Exclamation of surprise or dismay

Back to the Future Day in 2015 celebrated by The White House.

"Great Scott!" is an interjection of surprise, amazement, or dismay. It is a distinctive exclamation, popular in the second half of the 19th century and the early 20th century, and now considered dated.

It originated as a minced oath, historically associated with two specific "Scotts": Scottish author Sir Walter Scott and, later, US general Winfield Scott.

The phrase is often used by Superman, and is a catchphrase of the fictional scientist Emmett "Doc" Brown from the Back to the Future franchise. The phrase was also used by Brad Majors in The Rocky Horror Picture Show

==Origins==
It is frequently assumed that Great Scott! is a minced oath of some sort, Scott replacing God. The 2010 edition of the Oxford Dictionary of English labels the expression as "dated" and simply identifies it as an "arbitrary euphemism for 'Great God!'".

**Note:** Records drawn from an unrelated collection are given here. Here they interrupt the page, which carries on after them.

/-- The shape record of a handle (R162): none when the handle is refused. -/
def Ctx.shape (x : Ctx) (h : Nat) : Res (Option Nat) :=
  (x.s.loadWords x.space x.die x.g.htab 8).andThen fun hd =>
    if !headerTakes (leNat hd) h then .ok none
    else (x.s.loadWords x.space x.die (x.shapeAddr h) 8).andThen fun r =>
      let r := leNat r
      .ok (if nbits r 143 140 ≠ 0 ∨ nbits r 159 145 ≠ 0 ∨ nbit r 144 = false ∨ nbits r 139 128 ≠ nbits h 11 0 then none
        else some r)

/-- What a use of a handle has read leaves its copies of edge-ordered lines: the header, and the record if the header lets
it be read (R162, R181). -/
def Ctx.shapeTouch (x : Ctx) (h : Nat) : Ctx :=
  match x.s.loadWords x.space x.die x.g.htab 8 with
  | .ok hd =>
    let s := x.s.touchSpan x.space x.die x.g.htab 64
    { x with s := if headerTakes (leNat hd) h then s.touchSpan x.space x.die (x.shapeAddr h) 64 else s }
  | .bad _ | .wait => x

/-- TILE.HND. -/
def execTileHnd (t : BitVec 5) (a : BitVec 6) (s : State) : Host.Outcome State Fault Refusal :=
  runWord (.tileHnd t a) s fun x =>
    let h := (x.u a.toNat).toNat
    match x.shape h with
    | .wait => x.stall x.s .other
    | .bad c => x.raise c
    | .ok none => (x.shapeTouch h).raise Cause.handle
    | .ok (some r) => (x.shapeTouch h).setTile t (BitVec.ofNat 128 r)

/-- The check of TILE.DIM on the descriptor it would write: a LAYOUT 2 tile is a use of its plane, and must pass R136
(R142, R312). -/
def Ctx.dimCheck (x : Ctx) (d : Desc) : Option Nat :=
  if Dsc.layout d ≠ 2 then none
  else match x.s.planeCheck x.g d with
    | .ok _ => none
    | .bad c => some c
    | .wait => none

/-- TILE.DIM. -/
def execTileDim (t : BitVec 5) (a : BitVec 6) (s : State) : Host.Outcome State Fault Refusal :=
  runWord (.tileDim t a) s fun x =>
    let v := (x.u a.toNat).toNat
    let d : Desc := BitVec.ofNat 128 (setField (x.w.t t.toNat).toNat 87 64 v)
    if nbits v 31 24 ≠ 0 then x.raise Cause.illop
    else match x.dimCheck d with
      | some c => x.raise c
      | none => x.setTile t d

/-- A descriptor moved by k strides (R142). -/
def advDesc (d : Desc) (k : Int) : Desc :=
  BitVec.ofNat 128 (setField d.toNat 51 0 (wrap (Dsc.base d + k * Dsc.stride d) 52))

/-- TILE.ADV. -/
def execTileAdv (t : BitVec 5) (a : BitVec 6) (s : State) : Host.Outcome State Fault Refusal :=
  runWord (.tileAdv t a) s fun x =>
    let d := x.w.t t.toNat
    if Dsc.layout d = 2 then x.raise Cause.illop
    else x.setTile t (advDesc d (x.u a.toNat).toInt)

end Sys2Proof.Machine
end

Alternatively, it has been suggested that it may be a corruption of the South German and Austrian greeting Grüß Gott, although the meaning of the two expressions is totally different.

===Sir Walter Scott===
An early reference to Sir Walter Scott as the "great Scott" is found in the poem "The Wars of Bathurst 1830" published in The Sydney Monitor on 27 October 1830, still during Scott's lifetime; the pertinent line reading "Unlike great Scott, who fell at Waterloo", in reference to Scott's poorly-received The Field of Waterloo.

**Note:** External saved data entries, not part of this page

-- ==== Sys2Proof/Machine/Fence.lean ====
section
/-! DEFINITION. The fences (spec/08 R213-R216; spec/07 R167, R175, R179-R185) and the acknowledgement
of a cleaning. -/

namespace Sys2Proof.Machine

/-! ### FENC.M, FENC.Q (R214, R175) -/

/-- FENC.M: every earlier access of a thread is performed within its own step, so it completes at once. -/
def execFencM (s : State) : Host.Outcome State Fault Refusal :=
  runWord .fencM s fun x => x.done x.s fun _ th => th

/-- A primitive that a thread of a group submitted, of those with a TID that a test selects, is not committed (R171,
R175): of its own task's, for other tasks may have threads of the same GID and TID. -/
def State.uncommitted (s : State) (g : Group) (sel : Word → Bool) : Bool :=
  s.draws.any fun d => d.ctx == g.ctx && d.accepted.any fun a =>
    decide (d.next ≤ a.s) && a.task == g.task && a.gid == g.gid && sel a.tid

/-- Bit of the queue set that an engine operation's queue has (R171). -/
def queueBit (i : Instr) : Option Nat :=
  match i with
  | .tileAdv _ _ | .rdv _ => none
  | _ => some (match copyQueue i with | none => 0 | some q => q + 1)

/-- A sequencer still has an operation of a queue of the set to enter: FORK's issue is the issue of every operation of
its program (R173, R274). -/
def State.seqNames (s : State) (core : Nat) (g : Group) (q : Seq) (set : BitVec 6) : (fuel n : Nat) → Bool
  | 0, _ => false
  | f + 1, n =>
    match s.seqAt core g q n with
    | .ok e => match seqEntry q.copy e with
      | some (i, _, last) => (queueBit i).any set.getLsbD || (!last && s.seqNames core g q set f (n + 1))
      | none => false
    | .bad _ | .wait => false

/-- Some entry of the queue set that a thread of the set issued or signed has not completed; a complete
meld that waits for room counts, and so does what a program forked by such a thread has still to enter (log 12). -/
def Ctx.queued (x : Ctx) (q : BitVec 6) : Bool :=
  let k := x.s.core x.core
  let slots := x.ls.map x.slotOf
  let mine (e : Entry) : Bool := e.gk == x.g.gk && e.threads.any slots.contains
  (q.getLsbD 0 && (k.mq.any mine || x.g.melds.any fun m =>
    m.opened && m.op.isSome && m.signed.length == m.expect && m.signed.any slots.contains)) ||
  (k.cq.any fun e => q.getLsbD (1 + e.q) && mine e) ||
  (k.seqs.any fun r => r.gk == x.g.gk && !r.finished && r.failed.isNone && r.threads.any slots.contains &&
    x.s.seqNames x.core x.g r q 256 r.idx) ||
  (q.getLsbD 5 && x.s.uncommitted x.g fun t => x.ls.any fun l => (x.th l).tid == t)

/-- FENC.Q with a queue set: it completes when no covered entry is left, else the lanes wait at it. -/
def Ctx.fencQ (x : Ctx) (i : Instr) (q : BitVec 6) : State :=
  if x.queued q then x.waitAt x.s x.ls (.retry i x.s.stepNo)
  else x.done (if q = 0 then x.s else x.s.sync x.core x.g x.slot) fun _ th => th

/-- FENC.Q #set. -/
def execFencQImm (q : BitVec 6) (s : State) : Host.Outcome State Fault Refusal :=
  runWord (.fencQImm q) s fun x => x.fencQ (.fencQImm q) q

/-- FENC.Q sa. -/
def execFencQReg (a : BitVec 6) (s : State) : Host.Outcome State Fault Refusal :=
  runWord (.fencQReg a) s fun x =>
    let v := x.u a.toNat
    if fld v 31 6 ≠ 0 then x.raise Cause.illop else x.fencQ (.fencQReg a) (v.extractLsb' 0 6)

/-! ### Region lists (R179) -/

/-- An entry of a region list. -/
structure Region where
  base : Nat
  len : Nat
  clean : Bool
  inv : Bool
  deriving DecidableEq, Repr

/-- An entry of 16 bytes, if it is well formed. -/
def regionOf (e : Nat) : Option Region :=
  let base := nbits e 51 0
  let len := nbits e 95 64
  if nbits e 63 52 ≠ 0 ∨ nbits e 127 98 ≠ 0 ∨ base % 128 ≠ 0 ∨ len = 0 ∨ len % 128 ≠ 0 ∨
      2 ^ 52 < base + len ∨ (nbit e 96 = false ∧ nbit e 97 = false) then none
  else some ⟨base, len, nbit e 96, nbit e 97⟩

/-- The entries as numbers, from the list's bytes. -/
def chunks16 : List Byte → List Nat
  | b0 :: b1 :: b2 :: b3 :: b4 :: b5 :: b6 :: b7 :: b8 :: b9 :: b10 :: b11 :: b12 :: b13 :: b14 :: b15 :: r =>
      leNat [b0, b1, b2, b3, b4, b5, b6, b7, b8, b9, b10, b11, b12, b13, b14, b15] :: chunks16 r
  | _ => []

/-- Read a region list: none when it is malformed. -/
def State.regionList (s : State) (sp : Space) (die addr : Nat) : Res (Option (List Region)) :=
  (s.loadWords sp die addr 2).andThen fun h =>
    let n := leNat h % 512
    if leNat h / 512 ≠ 0 ∨ 256 < n then .ok none
    else (s.loadWords sp die ((addr + 16) % 2 ^ 64) (2 * n)).andThen fun bs =>
      .ok ((chunks16 bs).mapM regionOf)

/-- The line of edge-ordered memory that a virtual address lies in: none where the address fails translation, and in
lease-domain memory. A part that translates is not skipped for what it permits, nor for what its target would accept
(R179). -/
def State.edgeLineOf (s : State) (sp : Space) (va : Nat) : Res (Option Nat) :=
  if windowRegion ≤ va then .ok none
  else match s.mapped sp va with
    | .ok m => .ok ((s.edgeHome m.pa).map (· / 128))
    | .bad _ => .ok none
    | .wait => .wait

/-- The lines of edge-ordered memory of a region. -/
def State.regionLines (s : State) (sp : Space) (r : Region) : Res (List Nat) :=
  (List.range (r.len / 128)).foldl (fun (acc : Res (List Nat)) i =>
    acc.andThen fun l => (s.edgeLineOf sp (r.base + 128 * i)).andThen fun o => .ok (l ++ o.toList)) (.ok [])

/-- The lines to be cleaned and the lines to be dropped for the entries of a list; a page being moved holds it up
(R321). -/
def State.listLines (s : State) (sp : Space) (rs : List Region) : Res (List Nat × List Nat) :=
  let all (p : Region → Bool) : Res (List Nat) :=
    (rs.filter p).foldl (fun (acc : Res (List Nat)) r =>
      acc.andThen fun l => (s.regionLines sp r).andThen fun m => .ok (l ++ m)) (.ok [])
  (all (·.clean)).andThen fun c => (all (·.inv)).andThen fun i => .ok (c, i)

/-! ### Cleaning and invalidating (R180) -/

/-- Send the dirty bytes of lines of every die to their homes: the state without them, the bytes, and the units among
them that are poisoned (R381). -/
def State.cleanLines (s : State) (lines : List Nat) : State × List (Nat × Byte) × List Nat :=
  let mine := s.edge.filter fun e => lines.contains e.line
  ({ s with edge := s.edge.map fun e => if lines.contains e.line then { e with dirty := [] } else e },
    mine.flatMap EdgeLine.out, mine.flatMap EdgeLine.outBad)

/-- Drop lines of every die: bytes of them on their way, then dirty bytes, first reach the home. -/
def State.dropLines (s : State) (lines : List Nat) : State :=
  let (t, out, bad) := (s.land lines).cleanLines lines
  let t := t.homePut out bad
  { t with edge := t.edge.filter fun e => !lines.contains e.line }

/-- Clean lines and drop lines under an id: the cleaning whose acknowledgement is outstanding, or, with nothing to
write back, all of it at once (false). Bytes of the lines that another cleaning has on their way are waited for too:
cleanings are acknowledged in order. -/
def State.startClean (s : State) (cl inv : List Nat) (id : Nat) : State × Bool :=
  let (t, out, bad) := s.cleanLines (cl ++ inv)
  if out.isEmpty && (s.moving (cl ++ inv)).isEmpty then (t.dropLines inv, false)
  else ({ t with cleans := t.cleans ++ [⟨id, out, bad, inv⟩] }, true)

/-! ### FENC.R (R183, R215) -/

/-- A region fence of lanes completes: it is recorded and sets the sync flag (R363, R365). -/
def Ctx.fenceDone (x : Ctx) (s : State) (list : Nat) : State :=
  (s.recordOf x.core x.g x.slot (.rfence list)).sync x.core x.g x.slot

/-- The region list that a FENC.R has read leaves copies of its lines (R181, R215). -/
def Ctx.listKept (x : Ctx) (addr : Nat) : Ctx :=
  match x.s.loadWords x.space x.die addr 2 with
  | .ok h => { x with s := x.s.touchSpan x.space x.die addr (16 + 16 * min 256 (leNat h % 512)) }
  | .bad _ | .wait => x

/-- FENC.R. -/
def execFencR (a : BitVec 6) (s : State) : Host.Outcome State Fault Refusal :=
  runWord (.fencR a) s fun x =>
    let addr := (x.u64 a.toNat).toNat
    if addr % 16 ≠ 0 then x.raise Cause.align
    else match x.s.regionList x.space x.die addr with
      | .wait => x.stall x.s .other
      | .bad c => x.raise c
      | .ok none => (x.listKept addr).raise Cause.prot
      | .ok (some rs) => match x.s.listLines x.space rs with
        | .wait => x.stall x.s .other
        | .bad c => x.raise c
        | .ok (cl, inv) =>
        let x := x.listKept addr
        let (t, waits) := x.s.bump.startClean cl inv x.s.fresh
        if waits then x.waitAt t x.ls (.fencR x.s.fresh addr)
        else x.fenceDone (x.done t fun _ th => th) addr

/-- The lanes of a core that wait for a cleaning go on; a gang that is stopping leaves its fences unperformed (R215,
R341). -/
def State.fencesResume (s : State) (core id : Nat) : State :=
  ((s.core core).groups.filter fun g => g.stop.isNone).foldl (fun s g =>
    (g.warps.zipIdx).foldl (fun s (w, slot) =>
      let mine := (g.liveLanes w).filterMap fun l =>
        (g.laneThread w l).bind fun t => match t.wait with
          | .fencR i a => if i = id then some (l, t.pc, a) else none
          | _ => none
      match mine with
      | [] => s
      | (_, pc, a) :: _ =>
        let x := s.ctxAt core g slot w (mine.map Prod.fst) pc
        x.fenceDone (s.modGroup core g.gk fun g => g.resume slot 0xFFFFFFFF fun k => match k with
          | .fencR i _ => i == id
          | _ => false) a) s) s

/-- The oldest cleaning is acknowledged: its bytes are at their homes, its lines are dropped, and whoever
waited for it goes on. -/
def execCleanAcknowledgement (s : State) : Host.Outcome State Fault Refusal :=
  match s.cleans with
  | [] => .next s
  | c :: r =>
    let t := (State.homePut { s with cleans := r } c.bytes c.bad).dropLines c.inv
    .next ((t.cores.map Prod.fst).foldl (fun t core => t.fencesResume core c.id) t)

/-! ### FENC.RCOMMIT (R158, R216) -/

/-- FENC.RCOMMIT: the stage step; the token becomes pending, and a recording is abandoned (R367). -/
def execFencRcommit (a b : BitVec 6) (s : State) : Host.Outcome State Fault Refusal :=
  runWord (.fencRcommit a b) s fun x =>
    let img := x.u64 a.toNat
    if img.toNat % 64 ≠ 0 then x.raise Cause.align
    else
      let t := (x.done (x.s.abandon x.g.gang 2) fun _ th => th).pendTok x.core x.g.gk (x.slot, b.toNat)
      { t.emit (.rangeStage img.toNat) with
        commits := t.commits ++ [⟨img, x.g.ctx, x.g.root, x.core, x.g.gk, x.slot, b.toNat, none, none⟩] }

end Sys2Proof.Machine
end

An explicit connection of Sir Walter Scott's name with the then familiar exclamation is found in a poem published 15 August 1871, on the centenary anniversary of Scott's birth:

Whose wild free charms,
he chanted forth Great Scott!
When shall we see
thy like again? Great Scott!

Mark Twain uses the phrase in some of his writing. The main character in A Connecticut Yankee in King Arthur's Court (1889) repeatedly utters "great Scott" as an oath. The exclamation can also be seen in The Man that Corrupted Hadleyburg (1899). Twain's disdain for Scott may be evident in The Adventures of Huckleberry Finn (1884), where he names a sinking boat the Walter Scott.

===Winfield Scott===
John William De Forest, in Miss Ravenel's Conversion from Secession to Loyalty (1867) reports the exclamation as referring to Winfield Scott, general‑in‑chief of the U.S. Army from 1841 to 1861:

I follow General Scott. No Virginian need be ashamed to follow old Fuss and Feathers. We used to swear by him in the army. Great Scott! the fellows said.

The general, known to his troops as Old Fuss and Feathers, weighed 300 pounds (21 stone or 136 kg) in his later years and was too fat to ride a horse. A May 1861 edition of The New York Times included the sentence:

These gathering hosts of loyal freemen, under the command of the great SCOTT.

The phrase appears in a 3 May 1864 diary entry by Private Robert Knox Sneden (later published as Eye of the Storm: a Civil War Odyssey):

"Great Scott," who would have thought that this would be the destiny of the Union Volunteer in 1861–2 while marching down Broadway to the tune of "John Brown's Body".

In the July 1871 issue of The Galaxy, in the story "Overland", the expression is again used by author by J. W. DeForest:

"Great—Scott!" he gasped in his stupefaction, using the name of the then commander-in-chief for an oath, as officers sometimes did in those days.

A large basalt rock collected by astronaut David Scott on the Apollo 15 mission to the moon in 1971 is informally known as Great Scott.